Мать Николая Ивановича, Татьяна Петровна, украинка из крепостных, как уже упоминалось, приглянулась барину еще девочкой, была отправлена на учебу в Москву в частный девичий пансион и получила хорошее образование и воспитание. Внебрачная связь с Иваном Петровичем привела к рождению ребенка, не усыновленного из-за трагической смерти родителя, принятой от рук собственной дворни. Родня помещика была против женитьбы на крестьянке. Венчание с добродушной и кроткой барышней состоялось где-то в другом месте в сентябре 1817 года, но уже после рождения сына 4 мая.

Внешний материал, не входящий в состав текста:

-- ==== Sys2Proof/Laws/State.lean ====
section
/-! SUPPORT. What each register update leaves in each field of State: one lemma per field per update, true by computation. -/

namespace Sys2Proof.Machine

section
variable (s : State) (m : Memory)

@[simp] theorem State.setBuf_cfg : (s.setBuf m).cfg = s.cfg := rfl
@[simp] theorem State.setBuf_buf : (s.setBuf m).buf = m := rfl
@[simp] theorem State.setBuf_phase : (s.setBuf m).phase = s.phase := rfl
@[simp] theorem State.setBuf_byteIdx : (s.setBuf m).byteIdx = s.byteIdx := rfl
@[simp] theorem State.setBuf_bitIdx : (s.setBuf m).bitIdx = s.bitIdx := rfl
@[simp] theorem State.setBuf_cur : (s.setBuf m).cur = s.cur := rfl
@[simp] theorem State.setBuf_cnt : (s.setBuf m).cnt = s.cnt := rfl
@[simp] theorem State.setBuf_result : (s.setBuf m).result = s.result := rfl
@[simp] theorem State.setBuf_inputs : (s.setBuf m).inputs = s.inputs := rfl

end

section
variable (s : State) (p : Phase)

@[simp] theorem State.setPhase_cfg : (s.setPhase p).cfg = s.cfg := rfl
@[simp] theorem State.setPhase_buf : (s.setPhase p).buf = s.buf := rfl
@[simp] theorem State.setPhase_phase : (s.setPhase p).phase = p := rfl
@[simp] theorem State.setPhase_byteIdx : (s.setPhase p).byteIdx = s.byteIdx := rfl
@[simp] theorem State.setPhase_bitIdx : (s.setPhase p).bitIdx = s.bitIdx := rfl
@[simp] theorem State.setPhase_cur : (s.setPhase p).cur = s.cur := rfl
@[simp] theorem State.setPhase_cnt : (s.setPhase p).cnt = s.cnt := rfl
@[simp] theorem State.setPhase_result : (s.setPhase p).result = s.result := rfl
@[simp] theorem State.setPhase_inputs : (s.setPhase p).inputs = s.inputs := rfl

end

section
variable (s : State) (b : Nat)

@[simp] theorem State.setByteIdx_cfg : (s.setByteIdx b).cfg = s.cfg := rfl
@[simp] theorem State.setByteIdx_buf : (s.setByteIdx b).buf = s.buf := rfl
@[simp] theorem State.setByteIdx_phase : (s.setByteIdx b).phase = s.phase := rfl
@[simp] theorem State.setByteIdx_byteIdx : (s.setByteIdx b).byteIdx = BitVec.ofNat 16 b := rfl
@[simp] theorem State.setByteIdx_bitIdx : (s.setByteIdx b).bitIdx = s.bitIdx := rfl
@[simp] theorem State.setByteIdx_cur : (s.setByteIdx b).cur = s.cur := rfl
@[simp] theorem State.setByteIdx_cnt : (s.setByteIdx b).cnt = s.cnt := rfl
@[simp] theorem State.setByteIdx_result : (s.setByteIdx b).result = s.result := rfl
@[simp] theorem State.setByteIdx_inputs : (s.setByteIdx b).inputs = s.inputs := rfl

end

section
variable (s : State) (k : Nat)

@[simp] theorem State.setBitIdx_cfg : (s.setBitIdx k).cfg = s.cfg := rfl
@[simp] theorem State.setBitIdx_buf : (s.setBitIdx k).buf = s.buf := rfl
@[simp] theorem State.setBitIdx_phase : (s.setBitIdx k).phase = s.phase := rfl
@[simp] theorem State.setBitIdx_byteIdx : (s.setBitIdx k).byteIdx = s.byteIdx := rfl
@[simp] theorem State.setBitIdx_bitIdx : (s.setBitIdx k).bitIdx = BitVec.ofNat 3 k := rfl
@[simp] theorem State.setBitIdx_cur : (s.setBitIdx k).cur = s.cur := rfl
@[simp] theorem State.setBitIdx_cnt : (s.setBitIdx k).cnt = s.cnt := rfl
@[simp] theorem State.setBitIdx_result : (s.setBitIdx k).result = s.result := rfl
@[simp] theorem State.setBitIdx_inputs : (s.setBitIdx k).inputs = s.inputs := rfl

end

section
variable (s : State) (v : Bool)

@[simp] theorem State.setCur_cfg : (s.setCur v).cfg = s.cfg := rfl
@[simp] theorem State.setCur_buf : (s.setCur v).buf = s.buf := rfl
@[simp] theorem State.setCur_phase : (s.setCur v).phase = s.phase := rfl
@[simp] theorem State.setCur_byteIdx : (s.setCur v).byteIdx = s.byteIdx := rfl
@[simp] theorem State.setCur_bitIdx : (s.setCur v).bitIdx = s.bitIdx := rfl
@[simp] theorem State.setCur_cur : (s.setCur v).cur = v := rfl
@[simp] theorem State.setCur_cnt : (s.setCur v).cnt = s.cnt := rfl
@[simp] theorem State.setCur_result : (s.setCur v).result = s.result := rfl
@[simp] theorem State.setCur_inputs : (s.setCur v).inputs = s.inputs := rfl

end

section
variable (s : State) (k : Nat)

@[simp] theorem State.setCnt_cfg : (s.setCnt k).cfg = s.cfg := rfl
@[simp] theorem State.setCnt_buf : (s.setCnt k).buf = s.buf := rfl
@[simp] theorem State.setCnt_phase : (s.setCnt k).phase = s.phase := rfl
@[simp] theorem State.setCnt_byteIdx : (s.setCnt k).byteIdx = s.byteIdx := rfl
@[simp] theorem State.setCnt_bitIdx : (s.setCnt k).bitIdx = s.bitIdx := rfl
@[simp] theorem State.setCnt_cur : (s.setCnt k).cur = s.cur := rfl
@[simp] theorem State.setCnt_cnt : (s.setCnt k).cnt = BitVec.ofNat 32 k := rfl
@[simp] theorem State.setCnt_result : (s.setCnt k).result = s.result := rfl
@[simp] theorem State.setCnt_inputs : (s.setCnt k).inputs = s.inputs := rfl

end

section
variable (s : State) (r : ResultCode)

@[simp] theorem State.setResult_cfg : (s.setResult r).cfg = s.cfg := rfl
@[simp] theorem State.setResult_buf : (s.setResult r).buf = s.buf := rfl
@[simp] theorem State.setResult_phase : (s.setResult r).phase = s.phase := rfl
@[simp] theorem State.setResult_byteIdx : (s.setResult r).byteIdx = s.byteIdx := rfl
@[simp] theorem State.setResult_bitIdx : (s.setResult r).bitIdx = s.bitIdx := rfl
@[simp] theorem State.setResult_cur : (s.setResult r).cur = s.cur := rfl
@[simp] theorem State.setResult_cnt : (s.setResult r).cnt = s.cnt := rfl
@[simp] theorem State.setResult_result : (s.setResult r).result = r := rfl
@[simp] theorem State.setResult_inputs : (s.setResult r).inputs = s.inputs := rfl

end

section
variable (s : State)

@[simp] theorem State.nextCycle_cfg : s.nextCycle.cfg = s.cfg := rfl
@[simp] theorem State.nextCycle_buf : s.nextCycle.buf = s.buf := rfl
@[simp] theorem State.nextCycle_phase : s.nextCycle.phase = s.phase := rfl
@[simp] theorem State.nextCycle_byteIdx : s.nextCycle.byteIdx = s.byteIdx := rfl
@[simp] theorem State.nextCycle_bitIdx : s.nextCycle.bitIdx = s.bitIdx := rfl
@[simp] theorem State.nextCycle_cur : s.nextCycle.cur = s.cur := rfl
@[simp] theorem State.nextCycle_cnt : s.nextCycle.cnt = s.cnt := rfl
@[simp] theorem State.nextCycle_result : s.nextCycle.result = s.result := rfl
@[simp] theorem State.nextCycle_inputs : s.nextCycle.inputs = s.inputs.tail := rfl

end

section
variable (c : Config) (bytes : List Byte) (ins : List PortInput)

@[simp] theorem State.resetOf_cfg : (State.resetOf c bytes ins).cfg = c := rfl
@[simp] theorem State.resetOf_buf : (State.resetOf c bytes ins).buf = Memory.ofBytes c.nbytes bytes := rfl
@[simp] theorem State.resetOf_phase : (State.resetOf c bytes ins).phase = .idle := rfl
@[simp] theorem State.resetOf_byteIdx : (State.resetOf c bytes ins).byteIdx = 0 := rfl
@[simp] theorem State.resetOf_bitIdx : (State.resetOf c bytes ins).bitIdx = 0 := rfl
@[simp] theorem State.resetOf_cur : (State.resetOf c bytes ins).cur = false := rfl
@[simp] theorem State.resetOf_cnt : (State.resetOf c bytes ins).cnt = 0 := rfl
@[simp] theorem State.resetOf_result : (State.resetOf c bytes ins).result = .ok := rfl
@[simp] theorem State.resetOf_inputs : (State.resetOf c bytes ins).inputs = ins := rfl

end

end Sys2Proof.Machine
end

Старый Костомаров любил свою жену – красавицу и очень умную женщину, но держал ее, как и всех в своем доме, в строгости и на почтительном расстоянии от себя. Татьяна занимала две комнаты и жила в них одиноко с новорожденным сыном, выходя из них редко и только по особому вызову.
Ребенок, одаренный необыкновенной памятью и блестящими способностями, в том числе и к музыке, находился под влиянием отца, который души в нем не чаял, подчеркивая всякий раз перед всеми и особенно перед своими родственниками, что это его наследник; учил сына читать, и смышленый мальчик быстро научился понимать смысл букв и освоил чтение, что приводило Ивана Петровича в восхищение: «Ты у меня умница и честный мальчик. Терпеть не могу лгунишек – и если ты хоть раз солжешь, то я тебе не отец, а ты мне не сын!»
От отца Николаю Ивановичу суждено было унаследовать одну, но пагубную черту – сильную раздражительность.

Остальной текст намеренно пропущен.